What you need to do:
Go through the entries below and say how many lines contain the string "text"; write only that number.

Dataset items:

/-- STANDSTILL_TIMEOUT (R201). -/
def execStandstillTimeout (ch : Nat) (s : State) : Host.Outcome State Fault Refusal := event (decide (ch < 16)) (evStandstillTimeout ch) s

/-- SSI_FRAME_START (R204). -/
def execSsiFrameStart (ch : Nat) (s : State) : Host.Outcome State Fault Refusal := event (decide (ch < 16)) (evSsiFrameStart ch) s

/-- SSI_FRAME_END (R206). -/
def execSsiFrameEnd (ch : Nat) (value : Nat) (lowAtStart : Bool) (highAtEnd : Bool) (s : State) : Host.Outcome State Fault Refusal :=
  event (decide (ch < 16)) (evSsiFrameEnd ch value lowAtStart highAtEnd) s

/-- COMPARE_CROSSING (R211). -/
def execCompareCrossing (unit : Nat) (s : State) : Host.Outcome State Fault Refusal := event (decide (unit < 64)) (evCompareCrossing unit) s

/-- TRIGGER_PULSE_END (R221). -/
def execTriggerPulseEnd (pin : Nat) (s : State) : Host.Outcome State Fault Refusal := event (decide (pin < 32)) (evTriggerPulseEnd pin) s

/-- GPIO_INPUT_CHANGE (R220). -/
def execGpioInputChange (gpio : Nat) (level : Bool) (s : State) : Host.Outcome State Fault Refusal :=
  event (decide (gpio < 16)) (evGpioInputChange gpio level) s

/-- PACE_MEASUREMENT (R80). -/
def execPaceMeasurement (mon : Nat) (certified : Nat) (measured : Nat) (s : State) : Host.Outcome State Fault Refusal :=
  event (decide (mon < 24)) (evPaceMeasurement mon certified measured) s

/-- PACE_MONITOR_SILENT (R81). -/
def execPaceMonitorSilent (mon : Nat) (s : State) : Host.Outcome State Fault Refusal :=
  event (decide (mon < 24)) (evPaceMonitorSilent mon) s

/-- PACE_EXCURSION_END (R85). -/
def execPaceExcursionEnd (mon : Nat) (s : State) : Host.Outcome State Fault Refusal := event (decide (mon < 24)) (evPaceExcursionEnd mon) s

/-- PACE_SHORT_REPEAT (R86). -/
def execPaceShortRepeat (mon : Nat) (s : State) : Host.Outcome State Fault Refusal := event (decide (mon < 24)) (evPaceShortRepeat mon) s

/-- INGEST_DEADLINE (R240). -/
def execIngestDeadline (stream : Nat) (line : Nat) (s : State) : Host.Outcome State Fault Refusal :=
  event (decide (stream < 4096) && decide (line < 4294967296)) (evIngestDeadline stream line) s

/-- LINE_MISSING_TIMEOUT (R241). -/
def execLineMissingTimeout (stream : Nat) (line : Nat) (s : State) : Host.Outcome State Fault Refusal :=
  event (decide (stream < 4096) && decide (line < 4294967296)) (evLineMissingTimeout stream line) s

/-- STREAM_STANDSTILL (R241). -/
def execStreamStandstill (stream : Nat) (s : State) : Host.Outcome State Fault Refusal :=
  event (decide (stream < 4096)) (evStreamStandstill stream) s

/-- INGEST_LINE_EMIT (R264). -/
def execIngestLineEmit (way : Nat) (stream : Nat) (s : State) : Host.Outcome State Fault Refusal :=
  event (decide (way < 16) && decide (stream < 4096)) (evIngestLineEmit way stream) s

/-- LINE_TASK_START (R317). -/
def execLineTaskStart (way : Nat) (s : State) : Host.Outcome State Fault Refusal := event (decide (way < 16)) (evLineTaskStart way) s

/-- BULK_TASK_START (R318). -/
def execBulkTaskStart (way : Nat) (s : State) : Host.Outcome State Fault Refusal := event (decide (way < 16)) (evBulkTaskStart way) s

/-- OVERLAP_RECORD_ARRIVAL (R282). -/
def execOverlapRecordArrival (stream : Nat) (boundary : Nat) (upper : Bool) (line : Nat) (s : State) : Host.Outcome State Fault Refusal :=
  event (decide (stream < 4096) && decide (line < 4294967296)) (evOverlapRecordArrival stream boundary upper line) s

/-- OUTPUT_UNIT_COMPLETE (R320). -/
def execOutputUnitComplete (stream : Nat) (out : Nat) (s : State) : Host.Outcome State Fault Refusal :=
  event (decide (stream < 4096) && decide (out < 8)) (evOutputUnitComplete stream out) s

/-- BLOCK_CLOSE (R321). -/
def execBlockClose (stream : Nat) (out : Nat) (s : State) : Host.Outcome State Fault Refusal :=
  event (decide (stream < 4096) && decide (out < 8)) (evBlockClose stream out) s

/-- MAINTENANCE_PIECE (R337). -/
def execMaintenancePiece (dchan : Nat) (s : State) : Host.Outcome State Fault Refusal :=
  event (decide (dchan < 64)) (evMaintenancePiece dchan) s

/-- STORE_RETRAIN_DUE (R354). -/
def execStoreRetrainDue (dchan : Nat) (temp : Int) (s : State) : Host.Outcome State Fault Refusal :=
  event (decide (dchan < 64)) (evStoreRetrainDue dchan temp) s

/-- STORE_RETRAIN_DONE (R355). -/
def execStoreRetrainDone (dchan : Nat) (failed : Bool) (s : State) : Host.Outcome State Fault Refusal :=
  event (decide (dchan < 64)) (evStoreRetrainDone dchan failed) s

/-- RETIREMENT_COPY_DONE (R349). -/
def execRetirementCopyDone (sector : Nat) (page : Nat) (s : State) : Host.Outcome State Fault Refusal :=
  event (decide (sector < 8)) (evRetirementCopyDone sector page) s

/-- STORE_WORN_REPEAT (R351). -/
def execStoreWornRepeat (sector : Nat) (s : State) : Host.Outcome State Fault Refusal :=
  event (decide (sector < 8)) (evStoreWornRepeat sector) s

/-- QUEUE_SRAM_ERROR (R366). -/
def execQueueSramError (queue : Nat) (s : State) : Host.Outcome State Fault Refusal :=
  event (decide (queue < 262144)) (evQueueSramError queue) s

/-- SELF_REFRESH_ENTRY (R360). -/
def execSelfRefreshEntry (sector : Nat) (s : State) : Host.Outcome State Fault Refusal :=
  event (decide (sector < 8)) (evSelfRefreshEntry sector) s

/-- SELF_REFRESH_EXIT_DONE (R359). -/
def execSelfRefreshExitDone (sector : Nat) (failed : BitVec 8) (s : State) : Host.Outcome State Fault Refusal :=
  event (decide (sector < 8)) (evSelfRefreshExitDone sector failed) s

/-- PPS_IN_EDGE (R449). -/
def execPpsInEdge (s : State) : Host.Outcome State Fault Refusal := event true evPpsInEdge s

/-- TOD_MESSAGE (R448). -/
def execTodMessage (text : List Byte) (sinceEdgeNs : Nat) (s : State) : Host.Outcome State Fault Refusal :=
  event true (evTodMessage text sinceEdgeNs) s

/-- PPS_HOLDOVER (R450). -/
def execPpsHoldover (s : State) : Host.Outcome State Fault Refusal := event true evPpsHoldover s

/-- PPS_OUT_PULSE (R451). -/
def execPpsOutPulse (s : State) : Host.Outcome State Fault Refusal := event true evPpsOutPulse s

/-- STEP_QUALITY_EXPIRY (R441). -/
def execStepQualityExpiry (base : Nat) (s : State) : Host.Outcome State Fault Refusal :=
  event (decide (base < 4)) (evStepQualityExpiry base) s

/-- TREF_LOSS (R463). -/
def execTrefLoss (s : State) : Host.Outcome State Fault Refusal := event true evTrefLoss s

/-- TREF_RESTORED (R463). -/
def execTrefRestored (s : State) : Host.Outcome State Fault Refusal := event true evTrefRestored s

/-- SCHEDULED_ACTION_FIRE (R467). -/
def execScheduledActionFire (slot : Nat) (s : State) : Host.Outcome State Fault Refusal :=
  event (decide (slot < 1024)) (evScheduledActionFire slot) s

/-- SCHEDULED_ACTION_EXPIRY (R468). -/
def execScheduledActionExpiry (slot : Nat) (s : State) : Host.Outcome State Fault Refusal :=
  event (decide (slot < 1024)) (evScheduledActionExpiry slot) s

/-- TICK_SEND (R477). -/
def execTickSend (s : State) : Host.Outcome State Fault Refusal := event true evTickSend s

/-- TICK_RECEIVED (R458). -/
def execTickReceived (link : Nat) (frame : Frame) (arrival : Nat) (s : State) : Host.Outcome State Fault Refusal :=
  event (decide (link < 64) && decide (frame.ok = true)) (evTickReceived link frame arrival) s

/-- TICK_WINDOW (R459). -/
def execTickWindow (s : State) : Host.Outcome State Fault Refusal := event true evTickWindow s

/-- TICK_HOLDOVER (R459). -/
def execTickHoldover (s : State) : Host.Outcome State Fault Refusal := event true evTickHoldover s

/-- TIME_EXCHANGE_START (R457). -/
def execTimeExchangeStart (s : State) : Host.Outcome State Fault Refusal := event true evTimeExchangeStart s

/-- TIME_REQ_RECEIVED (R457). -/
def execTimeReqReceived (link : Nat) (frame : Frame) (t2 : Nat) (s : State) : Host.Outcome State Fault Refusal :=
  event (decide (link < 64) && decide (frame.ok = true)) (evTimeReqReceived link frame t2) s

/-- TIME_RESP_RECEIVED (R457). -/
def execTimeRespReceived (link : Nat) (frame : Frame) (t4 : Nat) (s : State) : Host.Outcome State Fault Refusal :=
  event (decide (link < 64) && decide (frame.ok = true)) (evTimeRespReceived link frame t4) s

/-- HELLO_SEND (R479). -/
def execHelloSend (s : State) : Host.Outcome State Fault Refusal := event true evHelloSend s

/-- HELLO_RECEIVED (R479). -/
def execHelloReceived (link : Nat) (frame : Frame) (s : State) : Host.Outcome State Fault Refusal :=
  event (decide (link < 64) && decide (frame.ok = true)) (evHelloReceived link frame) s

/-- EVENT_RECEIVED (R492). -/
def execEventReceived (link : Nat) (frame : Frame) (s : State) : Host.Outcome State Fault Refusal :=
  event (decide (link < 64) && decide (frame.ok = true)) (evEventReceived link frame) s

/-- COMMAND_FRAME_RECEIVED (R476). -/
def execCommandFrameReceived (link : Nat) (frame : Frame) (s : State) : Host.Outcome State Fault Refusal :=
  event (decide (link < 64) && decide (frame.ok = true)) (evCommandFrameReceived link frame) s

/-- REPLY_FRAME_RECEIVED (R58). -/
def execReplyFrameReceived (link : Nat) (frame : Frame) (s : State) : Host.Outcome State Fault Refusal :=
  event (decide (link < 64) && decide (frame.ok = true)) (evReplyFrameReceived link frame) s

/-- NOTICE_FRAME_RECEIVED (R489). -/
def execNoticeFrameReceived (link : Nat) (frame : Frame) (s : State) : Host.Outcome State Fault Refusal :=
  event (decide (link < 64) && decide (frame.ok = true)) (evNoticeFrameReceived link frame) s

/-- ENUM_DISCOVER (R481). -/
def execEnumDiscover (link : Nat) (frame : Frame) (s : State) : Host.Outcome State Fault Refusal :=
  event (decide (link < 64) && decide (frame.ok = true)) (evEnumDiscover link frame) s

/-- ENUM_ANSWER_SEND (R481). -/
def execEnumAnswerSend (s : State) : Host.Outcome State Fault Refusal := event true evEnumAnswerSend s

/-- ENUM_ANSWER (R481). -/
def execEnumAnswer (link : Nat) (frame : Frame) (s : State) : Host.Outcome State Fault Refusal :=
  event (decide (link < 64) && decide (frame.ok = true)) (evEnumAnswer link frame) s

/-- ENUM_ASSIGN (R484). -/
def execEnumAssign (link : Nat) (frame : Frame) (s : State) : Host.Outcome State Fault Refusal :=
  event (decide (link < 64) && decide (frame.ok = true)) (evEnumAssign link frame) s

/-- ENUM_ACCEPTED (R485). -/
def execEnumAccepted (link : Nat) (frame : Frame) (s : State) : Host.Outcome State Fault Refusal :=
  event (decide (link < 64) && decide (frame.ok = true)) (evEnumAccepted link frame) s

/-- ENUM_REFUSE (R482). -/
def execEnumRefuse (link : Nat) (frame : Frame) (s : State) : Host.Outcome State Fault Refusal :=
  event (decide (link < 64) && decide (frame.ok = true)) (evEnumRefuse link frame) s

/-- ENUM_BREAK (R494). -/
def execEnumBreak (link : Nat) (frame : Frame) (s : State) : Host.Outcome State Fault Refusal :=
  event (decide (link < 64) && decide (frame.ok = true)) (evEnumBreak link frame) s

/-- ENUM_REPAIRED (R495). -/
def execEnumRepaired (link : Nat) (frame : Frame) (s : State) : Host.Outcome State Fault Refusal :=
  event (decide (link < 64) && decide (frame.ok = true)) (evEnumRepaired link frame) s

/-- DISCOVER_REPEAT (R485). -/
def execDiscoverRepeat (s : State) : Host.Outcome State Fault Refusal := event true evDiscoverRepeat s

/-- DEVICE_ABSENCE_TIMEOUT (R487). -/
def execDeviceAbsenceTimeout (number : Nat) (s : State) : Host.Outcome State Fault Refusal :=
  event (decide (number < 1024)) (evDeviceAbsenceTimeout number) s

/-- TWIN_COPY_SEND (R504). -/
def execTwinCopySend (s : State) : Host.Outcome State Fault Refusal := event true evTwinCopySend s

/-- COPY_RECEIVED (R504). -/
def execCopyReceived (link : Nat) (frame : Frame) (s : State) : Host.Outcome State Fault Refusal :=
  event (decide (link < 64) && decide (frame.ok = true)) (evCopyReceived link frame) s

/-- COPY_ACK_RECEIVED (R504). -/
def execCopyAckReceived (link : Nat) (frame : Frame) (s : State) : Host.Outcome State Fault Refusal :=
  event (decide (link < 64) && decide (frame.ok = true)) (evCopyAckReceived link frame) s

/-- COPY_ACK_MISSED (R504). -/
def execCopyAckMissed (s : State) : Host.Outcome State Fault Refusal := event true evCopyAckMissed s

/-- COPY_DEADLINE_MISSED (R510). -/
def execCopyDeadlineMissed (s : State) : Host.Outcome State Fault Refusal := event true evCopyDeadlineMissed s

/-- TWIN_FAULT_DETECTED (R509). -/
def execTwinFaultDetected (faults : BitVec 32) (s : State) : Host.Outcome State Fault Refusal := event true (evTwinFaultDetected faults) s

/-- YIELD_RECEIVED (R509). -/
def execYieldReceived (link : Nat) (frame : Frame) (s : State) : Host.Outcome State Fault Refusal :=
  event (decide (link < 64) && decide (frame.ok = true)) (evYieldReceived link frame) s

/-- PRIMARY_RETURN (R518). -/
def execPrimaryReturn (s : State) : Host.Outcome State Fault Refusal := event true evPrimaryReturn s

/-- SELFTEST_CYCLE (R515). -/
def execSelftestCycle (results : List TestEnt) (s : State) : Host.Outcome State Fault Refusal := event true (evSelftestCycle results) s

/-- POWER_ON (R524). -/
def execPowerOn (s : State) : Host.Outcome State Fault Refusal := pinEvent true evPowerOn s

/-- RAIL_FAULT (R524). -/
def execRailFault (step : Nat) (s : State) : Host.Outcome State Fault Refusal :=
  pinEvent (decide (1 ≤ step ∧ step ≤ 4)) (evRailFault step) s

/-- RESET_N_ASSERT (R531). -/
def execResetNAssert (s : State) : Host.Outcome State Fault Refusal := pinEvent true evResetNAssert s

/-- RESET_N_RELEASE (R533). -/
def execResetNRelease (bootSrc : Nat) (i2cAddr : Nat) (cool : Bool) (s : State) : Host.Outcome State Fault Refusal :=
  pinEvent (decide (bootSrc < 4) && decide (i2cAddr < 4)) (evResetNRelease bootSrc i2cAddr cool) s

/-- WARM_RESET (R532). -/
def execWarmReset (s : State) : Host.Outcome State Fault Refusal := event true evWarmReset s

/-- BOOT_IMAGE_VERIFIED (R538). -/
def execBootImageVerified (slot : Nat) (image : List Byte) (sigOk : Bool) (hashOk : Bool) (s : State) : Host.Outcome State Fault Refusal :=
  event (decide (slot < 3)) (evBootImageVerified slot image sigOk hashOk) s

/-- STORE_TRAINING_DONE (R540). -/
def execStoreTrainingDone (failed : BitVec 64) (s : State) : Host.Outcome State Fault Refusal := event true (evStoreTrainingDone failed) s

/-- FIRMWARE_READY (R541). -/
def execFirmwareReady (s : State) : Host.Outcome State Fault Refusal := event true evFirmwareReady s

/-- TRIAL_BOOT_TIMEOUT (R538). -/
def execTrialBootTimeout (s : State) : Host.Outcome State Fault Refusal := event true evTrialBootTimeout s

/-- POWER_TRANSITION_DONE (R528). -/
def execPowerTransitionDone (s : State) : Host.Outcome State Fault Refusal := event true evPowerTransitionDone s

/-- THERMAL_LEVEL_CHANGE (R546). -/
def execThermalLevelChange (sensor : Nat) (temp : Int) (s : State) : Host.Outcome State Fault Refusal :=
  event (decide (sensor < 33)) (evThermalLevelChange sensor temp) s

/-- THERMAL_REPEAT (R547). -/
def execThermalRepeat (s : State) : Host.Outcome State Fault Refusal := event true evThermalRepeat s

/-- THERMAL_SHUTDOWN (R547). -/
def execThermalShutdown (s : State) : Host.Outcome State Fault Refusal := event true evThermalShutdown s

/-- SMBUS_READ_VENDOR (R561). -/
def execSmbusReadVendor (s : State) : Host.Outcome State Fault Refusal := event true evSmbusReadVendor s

Completed exercise:
2